Interestingly, this river is lined with fruit trees whose leaves (metaphor for acts of justice and mercy?) are also for the healing of the nations. As well, the river is productively fished, and it flows into the brackish sea, rendering it fresh.

In Revelation 22, we read again of a crystal-clear river, this one emanating from the throne of the Father and the Lamb. This river flows in the midst of the “street of the city”. On both sides is the tree of life, whose leaves are for the “healing of the nations.”

In the context of the prophetic word of Revelation, the Temple is no longer a physical building. God dwells permanently among men, making a physical temple and its rituals unnecessary. Indeed, notions of a future “millennial temple” envisioned under Premillennial Dispensationalism dogma seem unlikely, given that the Epistle to the Hebrews is rather emphatic in its message: The Kingdom of God is no longer manifested through nor constrained by the trappings of Judaism (Heb. 8-10). As citizens of the Kingdom, we worship in Spirit and in truth. Physical location has become irrelevant (John 4:21-24). So, what about the powerful river that emanates from the Temple (Ezek. 47) and the Throne (Rev. 22)?

It seems possible that the growing size of the river in the Ezekiel passage is a foreshadowing of the growth of the Kingdom of God. It was rather small early in redemptive history, but by Ezekiel’s time, Israel was beginning to catch on that God cares about “healing the nations” (Gentiles), and not merely with benefiting Israel. (Jonah learned this lesson, with difficulty). And then came Jesus, reminding them and us that the river was flowing whether they could see it or not:

He begins His ministry: “There were lepers in Israel, but only a Syrian was healed” …

To the Syrophoenician woman: “Great is your faith!” …

About the centurion, a Roman, whose slave He healed: “I have not seen such faith in Israel.”

The Kingdom of God is a powerful, inclusive entity, growing in both size and in power, even as a mighty river starting as a trickle. It is life-giving and refreshing. As fruit trees provide food, shade, shelter, and even wood, the Kingdom is about human (and creation) flourishing – not merely ancient Judaism flourishing.

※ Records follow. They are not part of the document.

-- ==== Sys2Proof/Machine/Generation.lean ====
section
/-! DEFINITION. Sys2Proof/Machine/Generation.lean: the generation service and the atomiser (chapter 09): requests,
rounds, sampling, token delivery and tinctures. -/

namespace Sys2Proof.Machine

/-! ### The service's tables -/

def genOf (m : Dev) (slot : Nat) : Option Gen := (jobAt m slot).bind (·.gen)

def updGen (m : Dev) (slot : Nat) (f : Gen → Gen) : Dev := updJob m slot (fun j => { j with gen := j.gen.map f })

def seqAt (m : Dev) (s : Nat) : SeqCtx := tget {} m.seqs s

def updSeq (m : Dev) (s : Nat) (f : SeqCtx → SeqCtx) : Dev := { m with seqs := tmod {} m.seqs s f }

/-- The slots of a job that are not FREE, ascending (R399). -/
def liveSeqs (m : Dev) (slot : Nat) : Tab SeqCtx := m.seqs.filter (fun p => decide (p.2.st ≠ .free) && decide (p.2.jobSlot = slot))

/-- R379: the thread whose stream a slot's draws come from. -/
def seqThread (s : Nat) : Nat := s % 8 * 262144 + s / 8

/-- The generator entry of a thread. -/
def genEntry (m : Dev) (slot T : Nat) : Nat × Nat := match jobAt m slot with | some j => tget (0, 0) j.num.gens T | none => (0, 0)

def setGenEntry (m : Dev) (slot T : Nat) (g : Nat × Nat) : Dev :=
  genStore slot T 1 (updJob m slot (fun j => { j with num := { j.num with gens := tset (0, 0) j.num.gens T g } }))

/-- R702: extends JOB_MEAS. -/
def extendJob (m : Dev) (slot opcode : Nat) (data : List Byte) : Dev :=
  updJob m slot (fun j => { j with meas := shake256 32 (j.meas ++ leBytes 2 opcode ++ data), measCount := j.measCount + 1 })

/-- R369: bytes of the request store in use. -/
def storeUsed (m : Dev) (slot : Nat) (g : Gen) : Nat :=
  (g.queue.map (·.bytes)).sum + ((liveSeqs m slot).map (fun p => match p.2.req with | some r => r.bytes | none => 0)).sum

/-! ### GEN_CONFIG (R362, R388, R403) -/

/-- The dies of a job's partition (R669). -/
def jobDies (m : Dev) (slot : Nat) : List Nat :=
  match jobAt m slot with
  | some j => bitsOf 8 (partAt m j.part).dies
  | none => []

/-- Address of each share in an allocation; an empty share has none. -/
def shareAddrs : List (Nat × Nat) → List Alloc → List Nat
  | [], _ => []
  | (_, n) :: l, as =>
    if n = 0 then 0 :: shareAddrs l as
    else match as with
      | [] => 0 :: shareAddrs l []
      | a :: as => a.first * segBytes :: shareAddrs l as

/-- R344, R729: the shares of a pool on one die: HBM frames on its two stacks, cistern frames on its four packages, then
the page table, the maps and the length table. -/
def poolShares (d : PoolDesc) (frame die : Nat) : List (Nat × Nat) :=
  [(2 * die, segsOf ((d.hbmFrames + 1) / 2 * frame)), (2 * die + 1, segsOf (d.hbmFrames / 2 * frame))]
    ++ (List.range 4).map (fun k => (16 + 4 * die + k, segsOf ((d.cisFrames + 3 - k) / 4 * frame)))
    ++ [(2 * die, segsOf (d.pages * 16 + d.seqs * d.layers * 2 * (d.maxPages + 1) * 4))]

/-- R729: 16 equal shares, one on each stack. -/
def evenShares (bytes : Nat) : List (Nat × Nat) := (List.range 16).map (fun k => (k, segsOf ((bytes + 15) / 16)))

/-- R343. -/
def poolOk (d : PoolDesc) : Bool :=
  decide (d.format ≤ 1) && decide (1 ≤ d.layers ∧ d.layers ≤ 255) && decide (1 ≤ d.maxPages ∧ d.maxPages ≤ 2048)
    && decide (d.pages ≤ 33554432) && decide (1 ≤ d.seqs ∧ d.seqs ≤ 4096) && decide (d.lowWater ≤ 100)

/-- R388, R403: the header of a generation program image fits the module, the job and the pool. -/
def genImageOk (m : Dev) (j : Job) (h : List Byte) (count : Nat) (pool : PoolDesc) : Bool :=
  let rows := recField h 24 2
  decide (recField h 0 4 = 0x53500001) && decide (recField h 4 1 = 1) && decide (recField h 5 1 = j.periodK)
    && decide (recBytes h 8 8 = mapDigest m) && decide (64 ≤ recField h 16 8 ∧ recField h 16 8 ≤ count * segBytes)
    && decide (64 ≤ rows ∧ rows ≤ 8192) && decide (rows % 64 = 0) && decide (pool.seqs ≤ rows)
    && decide (recField h 26 2 ≠ 0) && decide (1 ≤ recField h 28 4 ∧ recField h 28 4 ≤ 262144)

/-- The pools of an allocation, die by die. -/
def makePools (js : Nat) (d : PoolDesc) (dies : List Nat) (addrs : List Nat) (pools : Tab KvPool) : Tab KvPool :=
  (List.zip (List.range dies.length) dies).foldl (fun t x =>
    let a := addrs.drop (7 * x.1)
    tput t (x.2 * 16 + js) { desc := d, hbmBase := a.take 2, cisBase := (a.drop 2).take 4, tableBase := nth 0 a 6 }) pools

/-- The uses of memory that GEN_CONFIG replaces. -/
def genUse (js : Nat) (a : Alloc) : Bool := decide (a.job = some js) && (decide (a.use = .kvPool) || decide (a.use = .reqStore))

/-- GEN_CONFIG. -/
def specGenConfig (mb jobId imgFirst imgCount outCount outFirst eos context queueMax reqStore : Nat) (pool : PoolDesc) :
    CmdSpec where
  cmd := .genConfig mb jobId imgFirst imgCount outCount outFirst eos context queueMax reqStore pool
  opcode := 0x0401
  mb := mb
  job := some jobId
  phases := some [.idle, .generate]
  stretch := true
  buckets := bucketRange imgFirst (min imgCount 4096)
  sec := fun m => bucketsOwned m (mb / 32) (bucketRange outFirst (min outCount 4096))
  par := fun m => firstErr [
    ensure (decide (1 ≤ imgCount ∧ imgCount ≤ 4096) && decide (1 ≤ outCount ∧ outCount ≤ 4096)
      && decide (2 ≤ context ∧ context ≤ 131072) && decide (1 ≤ queueMax ∧ queueMax ≤ 65536) && poolOk pool
      && (decide (eos = 0xFFFFFFFF) || decide (eos < 262144))) 0x2003,
    bucketsIndexed (bucketRange outFirst outCount),
    (match jobById m jobId with
      | some p => ensure ((bucketRange outFirst outCount).all (fun b =>
          decide ((flagAt m b).owner = 0) || decide ((flagAt m b).jobSlot = p.1))) 0x2003
      | none => none)]
  sta := fun m => match jobById m jobId with
    | none => none
    | some p => firstErr [
        ensure (decide ((liveSeqs m p.1).length = 0) && decide (((genOf m p.1).map (·.queue.length)).getD 0 = 0)) 0x1007
          (liveSeqs m p.1).length,
        ensure (!mappedOver m (genUse p.1)) 0x1007,
        bucketsDevice m (bucketRange outFirst outCount)]
  apply := fun m => match jobById m jobId with
    | none => { m := m }
    | some (js, j) =>
      let h := bucketBytes m (bucketRange imgFirst imgCount) 64
      let frame := (if pool.format = 0 then 16384 else 8192) + 256
      if !genImageOk m j h imgCount pool then { m := m, status := 0x200A }
      else if eos ≠ 0xFFFFFFFF ∧ recField h 28 4 ≤ eos then { m := m, status := 0x2003 }
      else
        let dies := jobDies m js
        let m' := updMem m (fun x => releaseAllocs x (genUse js))
        let shares := dies.flatMap (poolShares pool frame)
        match allocate m' j.part (some js) .kvPool shares with
        | .error e => { m := m, status := e }
        | .ok (m', g) =>
          match allocate m' j.part (some js) .reqStore (evenShares reqStore) with
          | .error e => { m := m, status := e }
          | .ok (m', _) =>
            match allocate m' j.part (some js) .reqStore (evenShares (recField h 16 8)) with
            | .error e => { m := m, status := e }
            | .ok (m', _) =>
              let pools := tkeep m'.pools (fun k _ => decide (k % 16 ≠ js))
              let m' := { m' with pools := makePools js pool dies (shareAddrs shares (groupAllocs m'.mem g)) pools }
              { m := updJob m' js (fun j => { j with gen := some {
                  rows := recField h 24 2, roundStrokes := recField h 26 2, vocab := recField h 28 4, eos := eos
                  context := context, queueMax := queueMax, storeBytes := reqStore, outFirst := outFirst
                  outCount := outCount, pool := pool } }), wait := some (.imageCopy js 1), keep := true }
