-- ==== Sys2Proof/Machine/LinkBase.lean ====
section
/-! DEFINITION. Sys2Proof/Machine/LinkBase.lean: what a Jainzel link is (chapter 11): its registers, its states, what is sent
on it, and the tree entries. -/

namespace Sys2Proof.Machine

/-! ### Registers (R475 to R478) -/

def linkCode : LinkState → Nat
  | .off => 0 | .training => 1 | .wide => 2 | .half => 3 | .narrow => 4 | .failed => 5

def linkUp (l : Link) : Bool := decide (l.st = .wide) || decide (l.st = .half) || decide (l.st = .narrow)

def jlStatus (l : Link) : Nat :=
  linkCode l.st + (b2n l.enabled <<< 3) + (l.lanesOk <<< 4) + (l.flight % 2048 <<< 8) + (l.cause <<< 19) + (l.upSince % 2 ^ 32 <<< 32)

def jlPeer (l : Link) : Nat := l.peerPos % 65536 + (l.peerLink % 32 <<< 16) + (b2n l.peerValid <<< 21)

def jlErr (l : Link) : Nat :=
  sat 32 l.corrected + (sat 12 l.uncorr <<< 32) + (sat 8 l.fecPath <<< 44) + (sat 4 l.noTree <<< 52) + (sat 4 l.noRoute <<< 56)
    + (sat 4 l.window <<< 60)

def jlRetry (l : Link) : Nat :=
  sat 32 l.replays + (sat 8 l.laneFaults <<< 32) + (sat 8 l.downs <<< 40) + (sat 8 l.trains <<< 48) + (sat 8 l.fShifts <<< 56)

/-! ### Checks and layouts of frames and flits (R448, R452, R455) -/

/-- A CRC of width `w`, most significant bit first, from 0 (DESIGN CHOICE, log entry 20: the manual gives the polynomials alone). -/
def crcBits (w poly : Nat) (bits : List Bool) : Nat :=
  bits.foldl (fun c b => (c * 2 % 2 ^ w) ^^^ (if bitOf c (w - 1) ≠ b then poly else 0)) 0

/-- The bits of bytes, each from its most significant. -/
def byteBits (l : List Byte) : List Bool := l.flatMap (fun b => (List.range 8).map (fun i => bitOf b.toNat (7 - i)))

/-- The frame header (R448), with HCHK over bits 55:0. -/
def headerWord (seq ack : Nat) (nak exp : Bool) (vc : Option Nat) (creditVc credit : Nat) (wideReq : Bool) (keep : Option Nat) : Nat :=
  let h := seq + (ack <<< 12) + (b2n nak <<< 24) + (b2n exp <<< 25) + (vc.getD 0 <<< 26) + (b2n vc.isSome <<< 29) + (creditVc <<< 30)
    + (credit <<< 33) + (b2n wideReq <<< 41) + (b2n keep.isSome <<< 42) + (keep.getD 0 <<< 43)
  h + (crcBits 8 0x07 ((List.range 56).map (fun i => bitOf h (55 - i))) <<< 56)

/-- Bytes 0 to 11 of an express flit (R455). -/
def flitBody : Flit → List Byte
  | .boundary tree natt count stretched first =>
    leBytes 1 (1 + 16 * b2n stretched + 32 * b2n first) ++ leBytes 2 tree ++ leBytes 1 natt ++ leBytes 8 count
  | .stretch tree n count => leBytes 1 2 ++ leBytes 2 tree ++ leBytes 1 n ++ leBytes 8 count
  | .vote tree count v lowest voters =>
    leBytes 1 3 ++ leBytes 2 tree ++ leBytes 2 count ++ leBytes 1 (b2n v) ++ leBytes 2 lowest ++ leBytes 2 voters ++ zeros 2
  | .join tree n => leBytes 1 4 ++ leBytes 2 tree ++ leBytes 2 n ++ zeros 7
  | .attach tree i data => leBytes 1 5 ++ leBytes 2 tree ++ leBytes 1 i ++ padTo 8 (data.take 8)
  | .declare p reason => leBytes 1 6 ++ leBytes 2 0xFFFF ++ leBytes 2 p ++ leBytes 2 reason ++ zeros 5

/-- An express flit: its CRC-32 follows in bytes 12 to 15 (R452). -/
def flitBytes (f : Flit) : List Byte := flitBody f ++ leBytes 4 (crcBits 32 0x04C11DB7 (byteBits (flitBody f)))

/-! ### The retry buffer (R450) -/

/-- The sender may send a new frame: at most 4,095 are unacknowledged. -/
def mayFrame (k : Link) : Bool := decide (k.retry.length < 4095)

/-- A frame takes its SEQ and stands in the retry buffer. -/
def frameSent (l : Nat) (x : Sent) (m : Dev) : Dev :=
  updLink m l (fun k => { k with retry := k.retry ++ [(k.nextSeq, x)], nextSeq := (k.nextSeq + 1) % 4096 })

/-- An express flit goes out in a frame. -/
def putFlit (l : Nat) (f : Flit) (m : Dev) : Dev := send (frameSent l (.flit f) m) (.flit l f)

/-- Sends an express flit on a link that is up: in the first frame, or behind the flits that wait for an ACK (R450, R454). -/
def sendFlit (m : Dev) (l : Nat) (f : Flit) : Dev :=
  let k := linkAt m l
  if !linkUp k then m
  else if mayFrame k && k.flitq.isEmpty then putFlit l f m
  else updLink m l (fun k => { k with flitq := k.flitq ++ [f] })

/-- The retry buffer once an ACK has come: what it covers has left. -/
def ackedTo (ack : Nat) (q : List (Nat × Sent)) : List (Nat × Sent) :=
  if q.any (fun x => decide (x.1 = ack)) then (q.dropWhile (fun x => decide (x.1 ≠ ack))).drop 1 else q

/-! ### Link states (R445, R451, R479) -/

/-- Changes a link's state, with LINK_STATE, and UP_SINCE at an entry to WIDE, HALF or NARROW. -/
def setLinkState (l : Nat) (s : LinkState) (m : Dev) : Dev :=
  let old := linkAt m l
  if old.st = s then m
  else
    let m := updLink m l (fun k => { k with st := s })
    let m := updLink m l (fun k => if linkUp k then { k with upSince := m.ctl.localStroke % 2 ^ 32 } else k)
    raiseModule m 0x0B60 0 (leBytes 1 l ++ leBytes 1 (linkCode old.st) ++ leBytes 1 (linkCode s) ++ leBytes 1 old.cause
      ++ leBytes 2 old.peerPos)

/-- The entry of a tree. -/
def treeOf (m : Dev) (t : Nat) : Option TreeEntry := m.net.trees.find? (fun e => decide (e.tree = t))

def isMember (e : TreeEntry) : Bool := bitOf e.flags 0

/-- R468: the link on which a packet for a destination leaves. -/
def routeLink (m : Dev) (dest : Nat) : Option Nat :=
  let e := tget 0 m.net.routes dest
  let p := e % 32
  let a := e >>> 6 % 32
  let k := linkAt m p
  if bitOf e 5 && linkUp k && !(decide (k.st = .narrow) && !(k.peerValid && decide (k.peerPos = dest))) then some p
  else if bitOf e 11 && linkUp (linkAt m a) then some a
  else none

/-- R59: the module forwards and delivers what arrives on its links. -/
def forwarding (m : Dev) : Bool := decide (m.sys.st = .ready) || decide (m.sys.st = .active) || decide (m.sys.st = .quiesced)

/-- R59: what a packet or a flit that arrives does; in OFF, BOOT, MINIMAL and FAILED it is not delivered. -/
def arriving (f : Dev → Dev) (m : Dev) : Dev := if forwarding m then f m else m

/-! ### Channels and credit (R460 to R462) -/

/-- Frames of a data unit: 200 bytes of flit space a frame (R447). -/
def unitFrames (n : Nat) : Nat := (n + 199) / 200

/-- Bytes of a chunk: its header, its payload and its poison map (R495). -/
def chunkBytes (c : Chunk) : Nat := 64 + c.payload.length + upTo64 ((c.poison.length + 7) / 8)

/-- Bytes of a bulk packet (R463). -/
def packetBytes (p : Packet) : Nat := 40 + p.payload.length

/-- R462: the channel has data and credit. -/
def vcReady (k : Link) (v : Nat) : Bool := decide (0 < nth 0 k.credit v) && k.txq.any (fun u => decide (u.1 = v))

/-- R461: the channel of the next frame. -/
def nextVc (k : Link) : Option Nat :=
  let coll := ((List.range 6).map (fun i => (k.lastVc + 1 + i) % 6)).find? (vcReady k)
  let bulk := [13 - k.lastBulk, k.lastBulk].find? (vcReady k)
  if bulk.isSome ∧ (coll.isNone ∨ 15 ≤ k.bulkWait) then bulk else coll

/-- One frame of a channel: its oldest unit goes on, and the unit is on the link with its last frame. -/
def frameOut (v : Nat) : List (Nat × Nat × Out) → List (Nat × Nat × Out) × Option Out
  | [] => ([], none)
  | u :: l =>
    if u.1 = v then
      if u.2.1 ≤ 1 then (l, some u.2.2) else ((v, u.2.1 - 1, u.2.2) :: l, none)
    else let r := frameOut v l; (u :: r.1, r.2)

/-- The link after one frame of a channel, and the unit that it completes. -/
def serveVc (k : Link) (v : Nat) : Link × Option Out :=
  let r := frameOut v k.txq
  ({ k with
      txq := r.1, credit := setNth k.credit v (nth 0 k.credit v - 1)
      lastVc := if v < 6 then v else k.lastVc, lastBulk := if v < 6 then k.lastBulk else v
      bulkWait := if v < 6 then (if vcReady k 6 || vcReady k 7 then k.bulkWait + 1 else k.bulkWait) else 0 }, r.2)

/-- Sends frames while it may: waiting express flits first (R454), then what channels have data and credit for. -/
def serveLink (l : Nat) : Nat → Dev → Dev
  | 0, m => m
  | n + 1, m =>
    let k := linkAt m l
    if !mayFrame k then m
    else match k.flitq, nextVc k with
      | f :: q, _ => serveLink l n (putFlit l f (updLink m l (fun k => { k with flitq := q })))
      | [], none => m
      | [], some v =>
        let r := serveVc k v
        let m := frameSent l (.data v r.2) (updLink m l (fun _ => r.1))
        serveLink l n (match r.2 with | some o => send m o | none => m)

/-- The frames that may go out at most: those of the waiting flits and those for which there is credit. -/
def creditLeft (k : Link) : Nat := k.flitq.length + k.credit.sum

/-- A data unit of `bytes` bytes on a channel of a link that is up: it follows the units before it as credit allows. -/
def sendUnit (m : Dev) (l v bytes : Nat) (o : Out) : Dev :=
  if linkUp (linkAt m l) then
    let m := updLink m l (fun k => { k with txq := k.txq ++ [(v, unitFrames bytes, o)] })
    serveLink l (creditLeft (linkAt m l)) m
  else m

/-- R462: a unit that has been taken leaves the receive buffer of its channel, and its frames of credit are owed. -/
def unitTaken (l v bytes : Nat) (m : Dev) : Dev :=
  updLink m l (fun k =>
    let n := min (unitFrames bytes) (nth 0 k.rx v)
    { k with rx := setNth k.rx v (nth 0 k.rx v - n), owed := setNth k.owed v (nth 0 k.owed v + n) })

/-- R462: the credit that the next header returns, one channel per header: the lowest that is owed some. -/
def creditDue (k : Link) : Nat × Nat :=
  match (List.range 8).find? (fun v => decide (0 < nth 0 k.owed v)) with
  | some v => (v, min 255 (nth 0 k.owed v))
  | none => (0, 0)

/-- R472: the module requests WIDE in P0 to P2. -/
def ownWide (m : Dev) : Bool := decide (powerState m < 3)

/-- A header on link `l`, with the credit that is due. -/
def sendHeader (l ack : Nat) (nak : Bool) (m : Dev) : Dev :=
  let c := creditDue (linkAt m l)
  send (updLink m l (fun k => { k with owed := setNth k.owed c.1 (nth 0 k.owed c.1 - c.2) })) (.header l ack nak c.1 c.2 (ownWide m) (linkAt m l).keepPair)

/-- The packets of 64 to 4,096 bytes that carry `data` into a window, in order, from an offset (R463). -/
def packetsOf (m : Dev) (dest window vc : Nat) : Nat → Nat → List Byte → List Bool → List Packet
  | 0, _, _, _ => []
  | n + 1, o, l, marks =>
    let part := l.take 4096
    { type := 1, dest := dest, src := m.net.position.getD 0xFFFF, window := window, offset := o
      payload := padTo (upTo64 part.length) part
      poisonMap := (List.zip (List.range 64) marks).foldl (fun a b => a + (b2n b.2 <<< b.1)) 0
      crcOk := true, vc := vc } :: packetsOf m dest window vc n (o + 4096) (l.drop 4096) (marks.drop 64)

/-- R463: WRITE packets for a window. -/
def writePackets (m : Dev) (dest window vc : Nat) (data : List Byte) (marks : List Bool) : List Packet :=
  packetsOf m dest window vc ((data.length + 4095) / 4096) 0 data marks

/-- R468: a packet of the module's own engines by route; the engine is told when there is none. -/
def sendRouted (m : Dev) (p : Packet) : Dev :=
  match routeLink m p.dest with
  | some l => sendUnit m l p.vc (packetBytes p) (.packet l p)
  | none => send m (.noRoute p.dest)

/-- R548: packets striped over the named links that are up, in round robin. -/
def sendStriped (links : Nat) (ps : List Packet) (m : Dev) : Dev :=
  let up := (bitsOf 32 links).filter (fun l => linkUp (linkAt m l))
  if up.isEmpty then m
  else (List.zip (List.range ps.length) ps).foldl (fun m x =>
    let l := nth 0 up (x.1 % up.length)
    sendUnit m l x.2.vc (packetBytes x.2) (.packet l x.2)) m

/-- A CONTROL packet (R463). The manual names no channel for it; the model takes VC6 (DESIGN CHOICE, log entry 20). -/
def controlPacket (m : Dev) (dest : Nat) (payload : List Byte) : Packet :=
  { type := 2, dest := dest, src := m.net.position.getD 0xFFFF, window := 0, offset := 0, payload := payload, poisonMap := 0
    crcOk := true, vc := 6 }

/-- A CONTROL packet of the module's own engines. -/
def sendControl (m : Dev) (dest : Nat) (payload : List Byte) : Dev := sendRouted m (controlPacket m dest payload)

/-- A CONTROL packet from a source that may not send it is counted in JL_ERR of the link that leads to its source, when the
link that it came on is not given (DESIGN CHOICE, log entry 20). -/
def discardPacket (src : Nat) (m : Dev) : Dev :=
  match routeLink m src with
  | some l => updLink m l (fun k => { k with window := sat 4 (k.window + 1) })
  | none => m

/-- Sends a collective chunk on its channel of a link that is up. -/
def sendChunk (m : Dev) (l : Nat) (c : Chunk) : Dev := sendUnit m l c.vc (chunkBytes c) (.chunk l c)

end Sys2Proof.Machine
end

Although we, like ancient Israel, often struggle to see this river of life as more than a resource for ourselves, and although we often look away toward the barrenness of the wastelands beyond the banks, the river/Kingdom is indeed flowing…and growing…and is for the benefit of all humanity (and creation).

It may at times seem like a mere trickle to us in times of doubt and discouragement, but it is a mighty stream. Let us not try and dam it, channelize it, or divert it.

Let the river flow!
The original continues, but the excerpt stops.